Seiring dengan kehadiran sang buah hati, kedewasaan bertambah, sehingga di masa datang, sudah tidak penting lagi bagaimana awal pernikahan itu. Dengan begitu, hamil di luar nikah, itu bukan hukuman, melainkan anugerah.
Sedangkan bagi yang bandel, jodohnya seret. Tanpa adanya alasan mendesak untuk memulai bahtera rumah tangga, godaan dari dalam dan luar bakal terus menghantui hubungan yang baru dibina, baik dari sisi yang pria dan yang wanita.
Anak bandel tidak akan diberi alasan mudah untuk segera menikah. Sebaliknya, kami akan ditakdirkan untuk terus menjalani siklus hukuman tanpa henti: Dikasih pacar…putus…patah hati…sedih…PDKT…dikasih pacar…putus…patah hati…sedih…PDKT…ditolak…patah hati…sedih…PDKT…Dikasih pacar…putus…patah hati…sedih… Demikianlah ujian datang bertubi-tubi hingga akhirnya kami bertobat dan jika beruntung, diberi jodoh sejatinya.

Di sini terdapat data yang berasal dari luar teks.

/-- The end of a thread's wait: the status slot, with a LIVE record while recording, and the waiting set of T; none
where the record does not fit, and the core takes the Traverse trap instead (R170, R264). -/
def applyWake (d : Device) (core tid : Nat) (ok : Bool) : Option Device :=
  match (threadOf d core tid).status with
  | .parked p =>
    let c := d.core core
    match p.status with
    | none => some (setWaiting d core tid p.target)
    | some slot =>
      let logged := dmodeState c == 1 && decide (slot < 64)
      if logged && decide (c.regs.tapelimit.toNat < c.regs.tapehead.toNat + 16) then none
      else
        let d := if logged then pushWords d core (liveRecord tid slot ((threadOf d core tid).live.get slot)) else d
        some (setWaiting (modThread d core tid fun t =>
          { t with live := t.live.set slot (if ok then 1 else 0) }) core tid p.target)
  | _ => some d

/-! ## The Traverse trap (R266, R267, R268) -/

/-- The block that a live thread resumes at when it faults outside a pass. -/
def resumeBlock (c : Core) (t : Thread) : Nat :=
  match t.status with
  | .waiting b => b
  | .parked p => p.block
  | _ => match c.pass with
    | some p => p.block
    | none => 0

/-- Faults every live thread of a core with TAPE_FULL (R268, R274). -/
def faultLive (d : Device) (core node : Nat) (addr : Word) (rev : Bool) : Device :=
  (tidsWhere (d.core core) isLive).foldl (init := d) fun d tid =>
    let t := threadOf d core tid
    takeFault d core tid false
      { passNum := (d.core core).passes - 1, node := node, block := resumeBlock (d.core core) t, code := clsTape
        addr := addr, pend := false, held := false, rev := rev, exc := 0, done := t.done, replay := t.replay }

/-- The Traverse starts over: STATE 0, HEAD at BASE + 64, no trap, no wake that waits. -/
def tapeReset (d : Device) (core : Nat) : Device :=
  (modRegs d core fun r => { r with
    dmode := BitVec.ofNat 64 (fld r.dmode 15 8 * 2 ^ 8), tapehead := r.tapebase + 64 }).modCore core fun c =>
    { c with trap := none, tapeFail := none, trapReported := false, wakes := [], phase := none }

/-- Aborts the Traverse of a core (R268). -/
def tapeAbort (d : Device) (core : Nat) : Device := tapeReset (faultLive d core 0xFF 0 false) core

/-- The eight words of the control header (R267). -/
def headerWords (t : Trap) : List Word :=
  [BitVec.ofNat 64 (t.cause * 2 ^ 56 + t.addr % 2 ^ 56), BitVec.ofNat 64 t.need, 0, 0, 0, 0, 0, 0]

/-- Takes a Traverse trap: the control header, published at device scope, and TRAP; when the header cannot be
written, the Traverse is aborted (R267). -/
def takeTrap (d : Device) (core : Nat) (t : Trap) : Device :=
  match ownWrite d core (d.core core).regs.tapebase.toNat (bytesOfWords (headerWords t)) with
  | (.error _, d) => tapeAbort d core
  | (.ok _, d) =>
    (modRegs d core fun r => { r with dmode := setFld r.dmode 2 2 1 }).modCore core fun c =>
      { c with trap := some t, tapeFail := none, trapReported := false }

/-- Takes the trap of a failure that was kept for the boundary (R266). -/
def takeTapeFail (d : Device) (core : Nat) : Device :=
  match (d.core core).tapeFail with
  | some t => takeTrap d core t
  | none => d

/-- The trap of a wake record that does not fit (R264). -/
def wakeTrap (c : Core) : Trap := ⟨1, c.regs.tapehead.toNat, 16, []⟩

/-- Applies the wakes that wait for a boundary, in the order in which they were decided. One whose record does not fit,
and those behind it, go on waiting while the trap is pending; so do those behind one whose record's write fails, which
is kept for the trap that follows (R264, R266). -/
def applyWakes (d : Device) (core : Nat) : (List (Nat × Bool)) → Device
  | [] => d.modCore core fun c => { c with wakes := [] }
  | (tid, ok) :: rest =>
    if tapeFailed (d.core core) then d.modCore core fun c => { c with wakes := (tid, ok) :: rest }
    else match applyWake d core tid ok with
      | some d => applyWakes d core rest
      | none =>
        takeTrap (d.modCore core fun c => { c with wakes := (tid, ok) :: rest }) core (wakeTrap (d.core core))

/-- A core's Traverse failure and its wakes at a boundary: the trap of a failure that was kept comes first, and while a
trap is pending no wake takes effect (R264, R266). -/
def settleTape (d : Device) (core : Nat) : Device :=
  let d := takeTapeFail d core
  if (d.core core).trap.isSome then d
  else takeTapeFail (applyWakes d core (d.core core).wakes) core

/-- A wait ends: at once, or, while the core records and a pass runs, at the boundary (R170, R264), after the wakes that
already wait. No wait ends in a saved context. -/
def wakeThread (d : Device) (core tid : Nat) (ok : Bool) : Device :=
  let c := d.core core
  let d := modThread d core tid fun t =>
    { t with status := match t.status with
      | .parked p => .parked { p with woken := true }
      | s => s }
  if dmodeState c = 1 ∧ (passRuns c ∨ c.wakes ≠ [] ∨ c.trap.isSome) then
    d.modCore core fun c => { c with wakes := c.wakes ++ [(tid, ok)] }
  else
    match applyWake d core tid ok with
    | some d => takeTapeFail d core
    | none => takeTrap (d.modCore core fun c => { c with wakes := c.wakes ++ [(tid, ok)] }) core (wakeTrap c)

/-! ## Debugger requests (R294 to R296, R481) -/

/-- Applies one request at a boundary. -/
def applyDbg (d : Device) (core : Nat) : Dbg → Device
  | .halt tid =>
    match (threadOf d core tid).status with
    | .waiting _ => haltThread d core tid
    | .parked _ => modThread d core tid fun t => { t with haltReq := true }
    | .streaming => modThread d core tid fun t => { t with haltReq := true }
    | _ => d
  | .write tid slot v =>
    if (threadOf d core tid).status = .retired then d
    else modThread d core tid fun t => { t with live := t.live.set slot v }
  | .read tid slot => { d with host := { d.host with dbgdata := (threadOf d core tid).live.get slot } }
  | .stopJob => d.modCore core fun c =>
      { c with mer := { c.mer with job := c.mer.job.map fun j => { j with dbgStop := j.stop.isNone } } }

/-- What a pass boundary applies: the Traverse's failure and its wakes, then the debugger's requests in order, then the
halts that wait. -/
def boundary (d : Device) (core : Nat) : Device :=
  let d := settleTape d core
  let d := (d.core core).dbgs.foldl (fun d r => applyDbg d core r) d
  applyHalts (d.modCore core fun c => { c with dbgs := [] }) core

/-! ## Instances (R173, R203, R263, R269) -/

/-- Is a thread parked for an instance, with its wait not yet over? -/
def parkedFor (t : Thread) (k : ParkKind → Bool) : Bool :=
  match t.status with
  | .parked p => !p.woken && k p.kind
  | _ => false

/-- Is a kind a barrier of a scope? -/
def isBar (scope : Nat) : ParkKind → Bool
  | .bar s => s == scope
  | _ => false

/-- Is a kind a phase? -/
def isPhase : ParkKind → Bool
  | .phase _ => true
  | _ => false

/-- Is a kind an exit.dfwd? -/
def isDfwd : ParkKind → Bool
  | .dfwd _ _ => true
  | _ => false

/-- Is a kind an exit.drev? -/
def isDrev : ParkKind → Bool
  | .drev => true
  | _ => false

/-- The cores of a run, as they are now bound. -/
def runCores (d : Device) (run : Nat) : List Nat :=
  (List.range d.cores.length).filter fun k => match (d.core k).bound with
    | some b => b.run == run
    | none => false

/-- The cores in whose live threads a barrier of a scope on a core has its participants (R173), as far as they are
bound. -/
def barCores (d : Device) (run core scope : Nat) : List Nat :=
  match scope with
  | 1 => [core]
  | 2 => (runCores d run).filter fun k => clusterOf k == clusterOf core
  | _ => runCores d run

/-- Have all live threads of the cores arrived, at least one among them? -/
def allArrived (d : Device) (cores : List Nat) (k : ParkKind → Bool) : Bool :=
  (cores.all fun n => (d.core n).threads.all fun t => !isLive t || parkedFor t k)
    && cores.any fun n => (d.core n).threads.any fun t => parkedFor t k

/-- Releases every arrived thread of the cores with status 1. -/
def releaseAll (d : Device) (cores : List Nat) (k : ParkKind → Bool) : Device :=
  cores.foldl (init := d) fun d n =>
    (tidsWhere (d.core n) fun t => parkedFor t k).foldl (fun d t => wakeThread d n t true) d

/-- Does a saved context of the run, on a core or kept by the distributor, hold live threads that take part in a barrier
of a scope on a core? Restoration continues the instance (R173), so it waits for that context. -/
def savedHolds (d : Device) (b : Bound) (core scope : Nat) : Bool :=
  (barCores d b.run core scope).any (fun k => (d.core k).preempt == .saved && (d.core k).threads.any isLive)
    || match launchOf d b.record with
      | none => false
      | some l => scope != 1 && l.saved.any fun s =>
          s.2.threads.any isLive && (scope == 3 || clusterOf (l.cores.getD s.1 0) == clusterOf core)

Tapi teman gue protes lagi. Teman-teman SMP kami yang mendapat cap nakal pada masanya, juga sudah MBA saat kami masih duduk di banggu SMA, dan kini hidup bahagia dengan keluarga kecilnya. Akhirnya gue menemukan hipotesa terakhir gue: Kehamilan tidak ditentukan oleh sifat seseorang. Anak baik dan bandel sama-sama punya probabilitas yang sama jika melakukan ‘hal-hal yang diinginkan’. Hanya mungkin teman SMP kami itu ternyata adalah sepuluh pembeli pertama yang beruntung…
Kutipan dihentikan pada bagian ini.